*** Exercise materials

-- ==== Sys2Proof/Machine/HkObs.lean ====
section
/-!
DEFINITION. Sys2Proof/Machine/HkObs.lean: the housekeeping converters, the trace's own entries, and the JTAG instructions that
need no register read (R403 to R414).
-/
namespace Sys2Proof.Machine
open Sys2Proof

/-! ### Trace (R403, R404) -/

/-- A time mark is written every 2^20 core cycles while tracing. -/
def opTimeMark (s : State) : State :=
  if !s.coreRuns || !s.tracing || decide (s.obs.cycle < s.obs.markAt + 2 ^ 20) then s
  else traceWrite 1 0xFF (markArg s.nowT96) { s with obs.markAt := s.obs.markAt + 2 ^ 20 }

/-- Tracing starts afresh at head 0. -/
def traceStart (s : State) : State :=
  let s := (s.wr .observe R.OBS_STATUS.trace_head 0).wr .observe R.OBS_STATUS.full 0
  { s.wr .observe R.OBS_STATUS.stopped 0 with obs := { s.obs with lost := 0, markAt := s.obs.cycle } }

/-- trace_enable goes from 0 to 1. -/
def opTraceEnable (s : State) : State :=
  if s.flag .observe R.OBS_CTRL.trace_enable then s else traceStart (s.wr .observe R.OBS_CTRL.trace_enable 1)

/-- The mark of a muster the unit captures, and stop_on_muster. -/
def obsMuster (s : State) : State :=
  if !s.coreRuns then s else
  let s := traceWrite 3 0xFF (markArg s.nowT96) s
  if s.flag .observe R.OBS_CTRL.stop_on_muster && s.flag .observe R.OBS_CTRL.trace_enable
  then s.wr .observe R.OBS_STATUS.stopped 1 else s

/-- Do the tables of R402 support the selection of counter `i`? -/
def syncObsSel (i : Nat) (s : State) : State :=
  s.wr .observe (R.OBS_SEL.invalid i)
    (bit (!obsSupported (s.rd .observe (R.OBS_SEL.unit i)) (s.rd .observe (R.OBS_SEL.event i))))

/-! ### JTAG (R405) -/

/-- EXTEST: allowed before FIELD or with the permit; otherwise decoded as BYPASS and counted. -/
def opExtest (s : State) : State :=
  if decide (s.sec.lc.toNat < 2) || s.sec.extest then { s with obs := { s.obs with jtagIr := 0 } }
  else { s.cnt .observe R.OBS_JTAG.extest_refused 1 with obs := { s.obs with jtagIr := 0x3F } }

/-- SAMPLE/PRELOAD loads the boundary register. -/
def opSamplePreload (cells : BitVec 3993) (s : State) : State :=
  { s with obs := { s.obs with jtagIr := 1, boundary := cells } }

/-- IDCODE. -/
def opIdcode (s : State) : State := { s with obs := { s.obs with jtagIr := 2, jtagDr := 0x25120A6F } }

/-- BYPASS. -/
def opBypass (s : State) : State := { s with obs := { s.obs with jtagIr := 0x3F, jtagDr := 0 } }

/-! ### Housekeeping (R407 to R414) -/

/-- A user channel's four output periods, in 0.1 ms (R409). -/
def userTenths (rate : Nat) : Nat :=
  match rate with
  | 0 => 800 | 1 => 400 | 2 => 200 | 3 => 80 | 4 => 40 | _ => 20

/-- The AIN channels converter `v` scans. -/
def State.hkMask (s : State) (v : Nat) : Nat := s.rdw .housekeeping 0x048 / 2 ^ (8 * v) % 256

/-- The AIN channels of converter `v` in ascending order; none while the block is disabled or quiesces (R415). -/
def State.hkUsers (s : State) (v : Nat) : List Nat :=
  if s.enabled .housekeeping && !s.flag .housekeeping R.BLOCK_STATUS.quiescing then (List.range 8).filter (fun j => nbit (s.hkMask v) j)
  else []

/-- Pass time of converter `v` with `n` user channels, in 0.1 ms. -/
def State.passTime (s : State) (n : Nat) : Nat := 160 + n * userTenths (s.rd .housekeeping R.HK_CFG.user_rate)

/-- HOUSEKEEPING refuses enable: an invalid rate, or a pass above 92 ms (R409). -/
def State.hkRefuses (s : State) : Bool :=
  decide (6 ≤ s.rd .housekeeping R.HK_CFG.user_rate)
  || (List.range 2).any (fun v => decide (920 < s.passTime ((List.range 8).filter (fun j => nbit (s.hkMask v) j)).length))

/-- The check state field of a converter. -/
def hkCheck (v : Fin 2) : Fld := if v = 0 then R.HK_STATUS.chkA else R.HK_STATUS.chkB
/-- The channel field of a converter. -/
def hkChan (v : Fin 2) : Fld := if v = 0 then R.HK_STATUS.chanA else R.HK_STATUS.chanB
/-- The pass time field of a converter. -/
def hkTime (v : Fin 2) : Fld := if v = 0 then R.HK_STATUS.timeA else R.HK_STATUS.timeB

/-- Replace a converter's record. -/
def State.setConv (s : State) (v : Fin 2) (c : ConvSt) : State := { s with hk := { s.hk with conv := s.hk.conv.set v c } }

/-- The next pass of a converter begins. -/
def beginPass (v : Fin 2) (s : State) : State :=
  let c := s.hk.conv[v]
  let u := s.hkUsers v.val
  let s := s.setConv v { c with pass := (c.pass + 1) % 2 ^ 32, todo := u ++ [8, 9, 10, 11, 12, 13, 14, 15], urgentDone := false }
  s.wr .housekeeping (hkTime v) (s.passTime u.length)

/-- Show the channel a converter is on, beginning its next pass when the last is done. -/
def showChan (v : Fin 2) (s : State) : State :=
  let s := if s.hk.conv[v].todo = [] then beginPass v s else s
  s.wr .housekeeping (hkChan v) (s.hk.conv[v].todo.headD 8)

/-- The corrected value of a delivered code (R410); an overloaded modulator's code stays clamped. -/
def State.hkCorrect (s : State) (v : Fin 2) (chan : Nat) (x : Int) : Int :=
  let y := sat 24 (rne ((x - s.rdi .housekeeping (R.HK_CAL.off v.val)) * s.rd .housekeeping (R.HK_CAL.gain v.val)) 30)
  match if chan < 8 then SMap.get (fun _ => none) s.sec.region.userCal chan else none with
  | some bs => sat 24 (rne (y * leNat (bs.take 4)) 30 + signed 32 (leNat ((bs.drop 4).take 4)))
  | none => y

/-- 100 ms in time units. -/
def hkFresh : Nat := 100 * msUnits

/-- A channel-15 reading `y` of converter `v` is compared with the other converter's (R412). -/
def plausible (v : Fin 2) (y : Int) (s : State) : State :=
  let w : Fin 2 := if v = 0 then 1 else 0
  let now := s.tim.raw
  let s := s.setConv v { s.hk.conv[v] with last15 := some (y, now) }
  match s.hk.conv[w].last15 with
  | some (x, t) =>
    if now ≤ t + hkFresh then
      if (y - x).natAbs ≤ s.rd .housekeeping R.HK_CFG.plaus_limit then
        let s := (s.setConv v { s.hk.conv[v] with lastPassed := some now }).setConv w { s.hk.conv[w] with lastPassed := some now }
        (s.wr .housekeeping (hkCheck v) 1).wr .housekeeping (hkCheck w) 1
      else
        let s := (s.wr .housekeeping (hkCheck v) 2).wr .housekeeping (hkCheck w) 2
        s.cnt .housekeeping R.HK_COUNTS.plaus_mismatches 1
    else s.wr .housekeeping (hkCheck v) 0
  | none => s.wr .housekeeping (hkCheck v) 0

/-- A reading of converter `v` without overload is valid now (R412). -/
def State.hkValid (s : State) (v : Fin 2) : Bool :=
  decide (s.rd .housekeeping (hkCheck v) = 1) && (match s.hk.conv[v].lastPassed with
    | some t => decide (s.tim.raw ≤ t + 2 * hkFresh)
    | none => false)

/-- Set an alarm bit; an alarm counts and may request its vector (R414). -/
def hkAlarm (v : Fin 2) (c : Nat) (s : State) : State :=
  let s := s.wr .housekeeping R.HK_ALARM.bits (Nat.lor (s.rd .housekeeping R.HK_ALARM.bits) (2 ^ (16 * v.val + c)))
  let s := s.cnt .housekeeping R.HK_COUNTS.alarms 1
  if s.flag .housekeeping R.HK_IRQ.irq_enable then s.msix (s.rd .housekeeping R.HK_IRQ.vector) else s

/-- Compare a reading with its window (R411, R414). -/
def hkLimits (v : Fin 2) (c : Nat) (y : Int) (valid ovr : Bool) (s : State) : State :=
  if !s.enabled .housekeeping then s
  else if ovr then hkAlarm v c s
  else if valid && s.flag .housekeeping (R.HK_LIMIT.enable v.val c)
    && (decide (y < s.rdi .housekeeping (R.HK_LIMIT.lo v.val c)) || decide (y > s.rdi .housekeeping (R.HK_LIMIT.hi v.val c)))
  then hkAlarm v c s else s

/-- The place of an internal channel in HK_ENG, HKA first. -/
def engIndex (v : Fin 2) (c : Nat) : Option Nat := if 8 ≤ c ∧ c < 15 then some (7 * v.val + (c - 8)) else none

/-! ### Condition tags (R303, R407) -/

/-- The timing set of slice `i` becomes stale. -/
def makeStale (i cause : Nat) (s : State) : State :=
  let p : Blk := .placement
  if s.rd p (R.CAL_SET.state i) ≠ 1 then s else
  let s := (s.wr p (R.CAL_SET.state i) 2).wr p (R.CAL_SET.stale_cause i) cause
  let s := s.cnt p R.CAL_COUNTS.stale_events 1
  s.wr p R.CAL_STATUS.stale (Nat.lor (s.rd p R.CAL_STATUS.stale) (2 ^ i))

/-- The training set of DRAM channel `c` is stale, or no longer. -/
def setDramStale (c : Nat) (v : Bool) (s : State) : State :=
  let s := s.wr (.dram c) R.DRAM_STATUS.stale (bit v)
  let m := s.rd .placement R.CAL_STATUS.dram_stale
  s.wr .placement R.CAL_STATUS.dram_stale (if v then Nat.lor m (2 ^ c) else if nbit m c then m - 2 ^ c else m)

/-- The tagged sets whose temperature (`false`) or supply (`true`) channel `c` of converter `v` measures: slices 0 to 16, then the DRAM
channels from 17 on. -/
def sensorUnits (v : Fin 2) (c : Nat) : List (Nat × Bool) :=
  match v, c with
  | 0, 8 => [0, 1, 2, 3].map (·, false)
  | 0, 9 => [4, 5, 6, 7].map (·, false)
  | 0, 10 => [8, 9, 10, 11].map (·, false)
  | 0, 11 => [12, 13, 14, 15].map (·, false)
  | 0, 12 => [(16, false)]
  | 0, 13 => [0, 1, 2, 3, 4, 5, 6, 7, 16].map (·, true)
  | 1, 8 => [17, 18, 19, 20].map (·, false)
  | 1, 9 => [21, 22, 23, 24].map (·, false)
  | 1, 10 => [8, 9, 10, 11, 12, 13, 14, 15, 17, 18, 19, 20, 21, 22, 23, 24].map (·, true)
  | _, _ => []

/-- The set `k` (slice, or 17 + DRAM channel) becomes stale for a cause; only a trained channel has a set. -/
def staleUnit (k cause : Nat) (s : State) : State :=
  if k < 17 then makeStale k cause s
  else
    let st := s.rd (.dram (k - 17)) R.DRAM_STATUS.state
    if (st = 2 ∨ st = 3) ∧ ¬ s.flag (.dram (k - 17)) R.DRAM_STATUS.stale then setDramStale (k - 17) true s else s

/-- A valid reading `x` of the sensor of set `k` arrives and is compared with the set's tag. -/
def tagReading (x : BitVec 16) (u : Nat × Bool) (s : State) : State :=
  let k := u.1
  let p : Blk := .placement
  let at_ := s.tim.raw
  let s := { s with cal := { s.cal with readAt := SMap.set (fun _ => 0) s.cal.readAt (2 * k + bit u.2) at_ } }
  if u.2 then
    let s := if k < 17 then s.wr p (R.CAL_SET.vdd_now k) x.toNat else s
    let tag := if k < 17 then s.rd p (R.CAL_SET.vdd_tag k) else s.rd (.dram (k - 17)) R.DRAM_TAG.vdd_tag
    if 150 < ((x.toNat : Int) - (tag : Int)).natAbs then staleUnit k 2 s else s
  else
    let s := if k < 17 then s.wr p (R.CAL_SET.temp_now k) x.toNat else s
    let tag := if k < 17 then s.rd p (R.CAL_SET.temp_tag k) else s.rd (.dram (k - 17)) R.DRAM_TAG.temp_tag
    if 512 < (x.toInt - signed 16 tag).natAbs then staleUnit k 1 s else s

/-! ### Conversions (R408 to R412, R414) -/

/-- A conversion of converter `v` delivers code `x`; `eng` is the reading in engineering units of an internal channel. -/
def opConversion (v : Fin 2) (x : BitVec 24) (ovr : Bool) (eng : BitVec 16) (s : State) : State :=
  if decide (s.dev = .off) then s else
  let s := showChan v s
  let urgent := s.hk.urgent && decide (s.hk.urgentConv = v)
  let c := if urgent then s.hk.urgentChan else s.hk.conv[v].todo.headD 8
  let y := if ovr then (if x.toInt < 0 then -0x800000 else 0x7FFFFF) else s.hkCorrect v c x.toInt
  let s := s.when ovr (fun s => s.cnt .housekeeping R.HK_COUNTS.ovr_events 1)
  let s := s.when (decide (c = 15)) (plausible v y)
  let valid := s.hkValid v && !ovr
  let pass := s.hk.conv[v].pass
  let s := if urgent then
      let s := ((s.wri .housekeeping R.HK_URGENT.value y).wr .housekeeping R.HK_URGENT.ovr (bit ovr)).wr .housekeeping
        R.HK_URGENT.valid (bit valid)
      let s := ((s.wr .housekeeping R.HK_URGENT.channel c).wr .housekeeping R.HK_URGENT.converter v.val).wr .housekeeping
        R.HK_URGENT.pass pass
      let s := (s.wr .housekeeping R.HK_CTRL.urgent 0).wr .housekeeping R.HK_CTRL.last_status 0
      { s with hk := { s.hk with urgent := false } }
    else
      let s := ((s.wri .housekeeping (R.HK_RESULT.value v.val c) y).wr .housekeeping (R.HK_RESULT.ovr v.val c) (bit ovr)).wr
        .housekeeping (R.HK_RESULT.valid v.val c) (bit valid)
      let s := s.wr .housekeeping (R.HK_RESULT.pass v.val c) pass
      let s := match engIndex v c with
        | some k => (s.wr .housekeeping (R.HK_ENG.value k) eng.toNat).wr .housekeeping (R.HK_ENG.valid k) (bit valid)
        | none => s
      s.setConv v { s.hk.conv[v] with todo := s.hk.conv[v].todo.tail }
  let s := if valid then s.each (sensorUnits v c) (tagReading eng) else s
  showChan v (hkLimits v c y valid ovr s)

/-- The 60 s calibration of a converter: the offset and gain corrections in force. -/
def opHkCalibration (v : Fin 2) (off : BitVec 24) (gain : BitVec 32) (s : State) : State :=
  (s.wr .housekeeping (R.HK_CAL.off v.val) off.toNat).wr .housekeeping (R.HK_CAL.gain v.val) gain.toNat

/-- The HK cycle, 20 ns, that a time lies in. -/
def hkCycle (raw : Nat) : Nat := raw / (16 * tickUnits)

/-- A request from `src` comes in the HK cycle of one from the other source: together they are one request (R413). -/
def State.sameRequest (s : State) (src : Nat) : Bool :=
  decide (hkCycle s.hk.urgentAt = hkCycle s.tim.raw) && decide (s.hk.urgentSrc ≠ 0) && decide (Nat.land s.hk.urgentSrc src = 0)

/-- An urgent request from source bit `src` (R413). -/
def urgentRequest (src : Nat) (s : State) : State :=
  let v : Fin 2 := Fin.ofNat 2 (s.rd .housekeeping R.HK_CFG.urgent_conv)
  if s.sameRequest src then
    let s := { s with hk.urgentSrc := Nat.lor s.hk.urgentSrc src }
    s.when s.hk.urgent (fun s => s.wr .housekeeping R.HK_CTRL.urgent_src s.hk.urgentSrc)
  else
  let s := { s with hk := { s.hk with
    urgentAt := s.tim.raw
    urgentSrc := src } }
  if !s.enabled .housekeeping || s.flag .housekeeping R.BLOCK_STATUS.quiescing || s.hk.urgent || s.hk.conv[v].urgentDone then
    let s := s.cnt .housekeeping R.HK_COUNTS.urgent_dropped 1
    if s.hk.urgent then s
    else (s.wr .housekeeping R.HK_CTRL.urgent 0).wr .housekeeping R.HK_CTRL.last_status 2
  else
    let s := showChan v s
    let s := (s.wr .housekeeping R.HK_CTRL.urgent_src src).wr .housekeeping R.HK_CTRL.last_status 1
    let s := (s.wr .housekeeping R.HK_CTRL.urgent 1).wrT96 .housekeeping R.HK_URGENT_T96.lo s.nowT96
    let c := s.hk.conv[v]
    let user := decide (c.todo.headD 8 < 8)
    let s := s.setConv v { c with urgentDone := true, todo := if user then c.todo.tail else c.todo }
    let s := s.when user (fun s => s.cnt .housekeeping R.HK_STATUS.user_skipped 1)
    let chan := s.rd .housekeeping R.HK_CFG.urgent_chan
    { s with hk := { s.hk with urgent := true, urgentConv := v, urgentChan := chan } }

/-- An edge on HK_START. -/
def opUrgentRequest (falling : Bool) (s : State) : State :=
  if s.flag .housekeeping R.HK_CFG.start_edge == falling then urgentRequest 1 s else s

/-- HK_CTRL.urgent is written 1. -/
def opUrgent (s : State) : State := urgentRequest 2 s

/-- A quiesce is asked for: the conversions in progress are the last user and urgent ones (R415). -/
def hkQuiesce (s : State) : State :=
  let f := fun (v : Fin 2) (s : State) =>
    let todo := s.hk.conv[v].todo
    s.setConv v { s.hk.conv[v] with todo := todo.take 1 ++ (todo.drop 1).filter (8 ≤ ·) }
  f 1 (f 0 s)

/-- No user and no urgent conversion is in progress. -/
def State.hkRests (s : State) : Bool := !s.hk.urgent && s.hk.conv.all (fun c => decide (8 ≤ c.todo.headD 8))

******

**The task:**
Above are the entries. Quote exactly the lines from the one bearing "if u.2 then" through the one bearing "let s := if k < 17 then s.wr p (R.CAL_SET.temp_now".

**Answer box:**
  if u.2 then
    let s := if k < 17 then s.wr p (R.CAL_SET.vdd_now k) x.toNat else s
    let tag := if k < 17 then s.rd p (R.CAL_SET.vdd_tag k) else s.rd (.dram (k - 17)) R.DRAM_TAG.vdd_tag
    if 150 < ((x.toNat : Int) - (tag : Int)).natAbs then staleUnit k 2 s else s
  else
    let s := if k < 17 then s.wr p (R.CAL_SET.temp_now k) x.toNat else s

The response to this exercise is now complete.